§ Required work: For the data below, tally how many lines contain "omega" and answer only with that tally.

§ Stored data:
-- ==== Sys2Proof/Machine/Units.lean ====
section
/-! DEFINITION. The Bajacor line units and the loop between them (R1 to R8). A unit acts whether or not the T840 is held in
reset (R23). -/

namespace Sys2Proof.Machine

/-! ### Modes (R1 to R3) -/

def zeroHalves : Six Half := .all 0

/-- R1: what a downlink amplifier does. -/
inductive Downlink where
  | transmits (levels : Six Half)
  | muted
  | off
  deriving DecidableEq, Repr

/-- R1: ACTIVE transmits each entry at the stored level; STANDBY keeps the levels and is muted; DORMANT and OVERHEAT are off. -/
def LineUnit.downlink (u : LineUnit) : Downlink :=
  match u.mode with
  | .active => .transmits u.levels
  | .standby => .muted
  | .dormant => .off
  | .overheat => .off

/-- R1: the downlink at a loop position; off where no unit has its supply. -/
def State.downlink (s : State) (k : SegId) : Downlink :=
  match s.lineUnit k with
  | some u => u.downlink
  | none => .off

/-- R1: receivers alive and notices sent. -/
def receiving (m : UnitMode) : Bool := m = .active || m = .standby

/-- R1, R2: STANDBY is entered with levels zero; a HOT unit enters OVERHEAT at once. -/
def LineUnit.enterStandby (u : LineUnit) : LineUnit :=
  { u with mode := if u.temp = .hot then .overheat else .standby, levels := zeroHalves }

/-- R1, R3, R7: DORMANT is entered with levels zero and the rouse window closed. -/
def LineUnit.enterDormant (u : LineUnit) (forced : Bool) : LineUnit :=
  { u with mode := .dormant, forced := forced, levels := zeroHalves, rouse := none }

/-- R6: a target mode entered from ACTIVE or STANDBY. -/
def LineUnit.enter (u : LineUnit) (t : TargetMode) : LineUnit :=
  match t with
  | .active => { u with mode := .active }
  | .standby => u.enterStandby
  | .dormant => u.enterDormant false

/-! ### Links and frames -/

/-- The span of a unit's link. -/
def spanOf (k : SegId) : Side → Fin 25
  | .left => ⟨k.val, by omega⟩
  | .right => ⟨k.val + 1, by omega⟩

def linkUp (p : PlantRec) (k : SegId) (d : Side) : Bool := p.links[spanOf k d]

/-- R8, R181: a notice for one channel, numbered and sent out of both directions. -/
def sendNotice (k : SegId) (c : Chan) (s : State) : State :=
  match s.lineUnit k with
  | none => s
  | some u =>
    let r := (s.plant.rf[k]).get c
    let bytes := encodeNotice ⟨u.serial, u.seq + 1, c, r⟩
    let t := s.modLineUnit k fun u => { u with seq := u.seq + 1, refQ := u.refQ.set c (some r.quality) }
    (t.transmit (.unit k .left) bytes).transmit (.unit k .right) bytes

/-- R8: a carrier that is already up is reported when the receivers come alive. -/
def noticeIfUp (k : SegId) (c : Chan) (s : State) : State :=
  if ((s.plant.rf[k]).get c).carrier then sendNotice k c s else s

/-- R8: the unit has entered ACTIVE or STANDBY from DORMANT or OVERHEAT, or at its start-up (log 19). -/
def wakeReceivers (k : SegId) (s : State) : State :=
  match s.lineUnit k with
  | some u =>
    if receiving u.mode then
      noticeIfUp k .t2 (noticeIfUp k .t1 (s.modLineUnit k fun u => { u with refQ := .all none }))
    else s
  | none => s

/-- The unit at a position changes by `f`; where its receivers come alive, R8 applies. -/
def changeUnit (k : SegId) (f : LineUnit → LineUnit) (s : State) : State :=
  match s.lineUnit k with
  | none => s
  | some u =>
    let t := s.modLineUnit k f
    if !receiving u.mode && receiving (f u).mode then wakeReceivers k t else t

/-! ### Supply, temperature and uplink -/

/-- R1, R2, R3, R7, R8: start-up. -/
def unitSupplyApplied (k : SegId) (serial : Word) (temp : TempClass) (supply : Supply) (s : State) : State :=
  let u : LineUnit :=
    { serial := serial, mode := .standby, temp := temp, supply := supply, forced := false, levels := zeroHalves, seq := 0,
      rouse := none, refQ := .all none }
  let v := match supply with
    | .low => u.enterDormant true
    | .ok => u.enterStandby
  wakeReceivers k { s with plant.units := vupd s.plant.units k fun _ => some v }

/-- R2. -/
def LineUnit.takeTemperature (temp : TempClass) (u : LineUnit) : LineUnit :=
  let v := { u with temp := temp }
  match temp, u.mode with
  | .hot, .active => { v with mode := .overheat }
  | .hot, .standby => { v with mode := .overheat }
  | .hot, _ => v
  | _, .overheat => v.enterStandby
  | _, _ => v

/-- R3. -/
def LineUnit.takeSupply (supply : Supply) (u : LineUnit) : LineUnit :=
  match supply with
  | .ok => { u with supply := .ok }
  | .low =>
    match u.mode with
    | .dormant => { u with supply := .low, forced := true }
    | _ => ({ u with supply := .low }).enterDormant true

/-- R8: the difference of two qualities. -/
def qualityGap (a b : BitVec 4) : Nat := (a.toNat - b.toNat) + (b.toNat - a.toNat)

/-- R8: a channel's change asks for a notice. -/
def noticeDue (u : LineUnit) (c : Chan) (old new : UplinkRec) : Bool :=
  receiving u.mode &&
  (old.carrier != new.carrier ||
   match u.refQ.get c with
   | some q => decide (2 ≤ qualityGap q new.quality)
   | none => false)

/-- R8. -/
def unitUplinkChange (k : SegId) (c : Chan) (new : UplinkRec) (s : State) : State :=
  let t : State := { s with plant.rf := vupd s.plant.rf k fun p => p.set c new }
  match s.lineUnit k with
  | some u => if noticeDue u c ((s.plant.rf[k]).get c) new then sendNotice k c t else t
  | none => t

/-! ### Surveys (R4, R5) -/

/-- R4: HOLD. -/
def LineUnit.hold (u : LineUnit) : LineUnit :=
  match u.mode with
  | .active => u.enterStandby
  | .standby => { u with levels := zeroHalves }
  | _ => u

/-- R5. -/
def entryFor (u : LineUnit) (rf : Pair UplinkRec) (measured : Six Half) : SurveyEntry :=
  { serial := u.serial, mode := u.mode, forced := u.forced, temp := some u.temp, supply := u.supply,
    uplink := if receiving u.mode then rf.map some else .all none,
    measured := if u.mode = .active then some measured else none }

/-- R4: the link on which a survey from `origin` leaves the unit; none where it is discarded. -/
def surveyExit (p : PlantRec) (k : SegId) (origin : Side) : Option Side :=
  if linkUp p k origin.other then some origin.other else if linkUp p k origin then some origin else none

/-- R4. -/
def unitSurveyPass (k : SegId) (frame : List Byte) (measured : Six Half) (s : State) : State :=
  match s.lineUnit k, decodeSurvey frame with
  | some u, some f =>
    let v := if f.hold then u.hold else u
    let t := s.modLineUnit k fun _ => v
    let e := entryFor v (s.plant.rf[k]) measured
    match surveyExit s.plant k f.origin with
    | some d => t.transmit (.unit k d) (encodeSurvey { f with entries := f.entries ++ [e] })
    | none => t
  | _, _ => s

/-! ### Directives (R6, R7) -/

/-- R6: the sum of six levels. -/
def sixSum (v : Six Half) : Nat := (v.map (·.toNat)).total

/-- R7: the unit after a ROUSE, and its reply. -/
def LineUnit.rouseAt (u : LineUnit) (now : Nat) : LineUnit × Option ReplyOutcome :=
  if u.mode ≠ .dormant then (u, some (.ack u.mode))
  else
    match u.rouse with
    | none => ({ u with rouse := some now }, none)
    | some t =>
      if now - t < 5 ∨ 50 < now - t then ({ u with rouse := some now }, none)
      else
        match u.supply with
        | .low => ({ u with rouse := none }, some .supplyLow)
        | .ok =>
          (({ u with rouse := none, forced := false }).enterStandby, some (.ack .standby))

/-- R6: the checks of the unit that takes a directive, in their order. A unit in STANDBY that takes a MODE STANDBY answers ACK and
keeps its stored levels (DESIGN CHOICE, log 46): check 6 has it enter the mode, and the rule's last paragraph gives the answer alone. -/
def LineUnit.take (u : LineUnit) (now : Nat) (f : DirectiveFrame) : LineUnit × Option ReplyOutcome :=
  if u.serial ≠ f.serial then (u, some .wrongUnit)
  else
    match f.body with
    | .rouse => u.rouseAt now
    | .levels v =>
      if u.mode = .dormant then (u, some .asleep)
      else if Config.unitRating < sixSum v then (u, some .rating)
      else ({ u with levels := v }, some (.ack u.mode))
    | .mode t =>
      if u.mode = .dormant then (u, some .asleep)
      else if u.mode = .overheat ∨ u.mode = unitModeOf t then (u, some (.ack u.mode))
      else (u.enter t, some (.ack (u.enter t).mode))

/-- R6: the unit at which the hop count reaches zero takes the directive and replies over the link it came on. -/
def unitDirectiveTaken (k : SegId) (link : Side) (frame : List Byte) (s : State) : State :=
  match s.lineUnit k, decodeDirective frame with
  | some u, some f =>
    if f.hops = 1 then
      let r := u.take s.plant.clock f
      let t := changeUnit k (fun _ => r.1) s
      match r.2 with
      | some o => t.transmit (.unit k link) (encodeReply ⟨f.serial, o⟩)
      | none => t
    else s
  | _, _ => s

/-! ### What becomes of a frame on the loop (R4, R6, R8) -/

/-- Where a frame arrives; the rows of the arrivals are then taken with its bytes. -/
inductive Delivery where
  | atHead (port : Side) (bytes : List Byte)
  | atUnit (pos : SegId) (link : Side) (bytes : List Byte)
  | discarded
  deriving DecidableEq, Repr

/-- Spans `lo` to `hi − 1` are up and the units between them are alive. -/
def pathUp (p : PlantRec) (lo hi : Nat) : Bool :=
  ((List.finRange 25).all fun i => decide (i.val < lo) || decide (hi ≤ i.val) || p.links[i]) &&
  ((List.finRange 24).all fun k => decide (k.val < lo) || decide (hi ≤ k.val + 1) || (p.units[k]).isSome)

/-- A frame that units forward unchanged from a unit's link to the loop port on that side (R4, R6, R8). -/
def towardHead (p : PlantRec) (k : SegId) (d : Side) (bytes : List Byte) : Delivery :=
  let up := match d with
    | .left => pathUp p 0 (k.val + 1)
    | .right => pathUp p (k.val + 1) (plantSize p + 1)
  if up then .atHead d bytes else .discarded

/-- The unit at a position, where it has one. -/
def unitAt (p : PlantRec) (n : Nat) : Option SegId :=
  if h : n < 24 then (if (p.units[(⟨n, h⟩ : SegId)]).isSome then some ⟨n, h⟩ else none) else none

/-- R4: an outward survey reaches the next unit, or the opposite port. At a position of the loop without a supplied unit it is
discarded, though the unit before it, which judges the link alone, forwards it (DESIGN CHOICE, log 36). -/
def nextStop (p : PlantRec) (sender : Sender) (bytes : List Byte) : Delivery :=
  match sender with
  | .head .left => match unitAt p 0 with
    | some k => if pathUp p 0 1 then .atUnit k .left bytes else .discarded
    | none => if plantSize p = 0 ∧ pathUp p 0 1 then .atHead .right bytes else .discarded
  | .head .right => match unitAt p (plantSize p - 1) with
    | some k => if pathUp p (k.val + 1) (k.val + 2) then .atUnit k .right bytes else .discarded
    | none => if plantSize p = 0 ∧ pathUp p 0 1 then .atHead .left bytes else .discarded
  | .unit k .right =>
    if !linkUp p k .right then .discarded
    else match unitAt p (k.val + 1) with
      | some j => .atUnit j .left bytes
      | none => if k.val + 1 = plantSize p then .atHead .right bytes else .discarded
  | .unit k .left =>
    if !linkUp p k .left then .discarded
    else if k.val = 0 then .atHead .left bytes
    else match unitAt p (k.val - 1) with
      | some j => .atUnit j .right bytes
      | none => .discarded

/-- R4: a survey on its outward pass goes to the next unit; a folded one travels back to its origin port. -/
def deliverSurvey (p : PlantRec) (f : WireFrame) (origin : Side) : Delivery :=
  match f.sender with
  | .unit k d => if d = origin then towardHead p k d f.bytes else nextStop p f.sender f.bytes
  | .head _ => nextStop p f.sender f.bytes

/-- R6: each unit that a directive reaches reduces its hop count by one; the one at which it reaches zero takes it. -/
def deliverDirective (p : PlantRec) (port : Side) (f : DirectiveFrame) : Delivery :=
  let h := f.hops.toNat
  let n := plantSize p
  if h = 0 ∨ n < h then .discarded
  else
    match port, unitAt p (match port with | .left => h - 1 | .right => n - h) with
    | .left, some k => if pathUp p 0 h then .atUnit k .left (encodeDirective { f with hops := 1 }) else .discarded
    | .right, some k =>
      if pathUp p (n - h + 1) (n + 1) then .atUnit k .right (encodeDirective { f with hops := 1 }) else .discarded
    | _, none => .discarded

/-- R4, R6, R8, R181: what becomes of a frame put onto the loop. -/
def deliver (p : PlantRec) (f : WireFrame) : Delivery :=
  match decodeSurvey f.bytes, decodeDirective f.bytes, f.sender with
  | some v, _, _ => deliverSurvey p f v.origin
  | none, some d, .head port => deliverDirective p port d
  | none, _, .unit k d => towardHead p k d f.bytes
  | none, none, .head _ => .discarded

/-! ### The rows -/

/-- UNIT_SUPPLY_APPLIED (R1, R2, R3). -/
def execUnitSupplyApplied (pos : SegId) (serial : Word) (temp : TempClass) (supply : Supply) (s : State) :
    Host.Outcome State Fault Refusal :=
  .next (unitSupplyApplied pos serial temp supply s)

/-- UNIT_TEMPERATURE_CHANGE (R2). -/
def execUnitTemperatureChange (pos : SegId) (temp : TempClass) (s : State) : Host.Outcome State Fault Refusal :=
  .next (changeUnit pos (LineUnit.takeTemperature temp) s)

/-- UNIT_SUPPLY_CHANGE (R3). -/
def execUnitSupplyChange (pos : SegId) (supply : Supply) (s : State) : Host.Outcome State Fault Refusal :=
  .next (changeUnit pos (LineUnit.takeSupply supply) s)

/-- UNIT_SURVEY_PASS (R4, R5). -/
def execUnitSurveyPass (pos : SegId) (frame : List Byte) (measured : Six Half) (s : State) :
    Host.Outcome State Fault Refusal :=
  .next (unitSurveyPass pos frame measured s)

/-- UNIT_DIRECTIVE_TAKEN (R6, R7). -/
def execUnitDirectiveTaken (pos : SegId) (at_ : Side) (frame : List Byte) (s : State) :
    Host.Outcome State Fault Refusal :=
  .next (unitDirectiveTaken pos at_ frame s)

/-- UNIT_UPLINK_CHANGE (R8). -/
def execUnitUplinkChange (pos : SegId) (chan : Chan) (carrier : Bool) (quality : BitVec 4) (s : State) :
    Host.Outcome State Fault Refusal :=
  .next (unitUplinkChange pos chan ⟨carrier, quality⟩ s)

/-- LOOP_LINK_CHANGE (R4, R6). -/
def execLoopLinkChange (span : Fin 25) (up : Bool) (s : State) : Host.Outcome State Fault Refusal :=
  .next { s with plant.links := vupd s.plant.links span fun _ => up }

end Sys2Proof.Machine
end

§ Result of the exercise: 2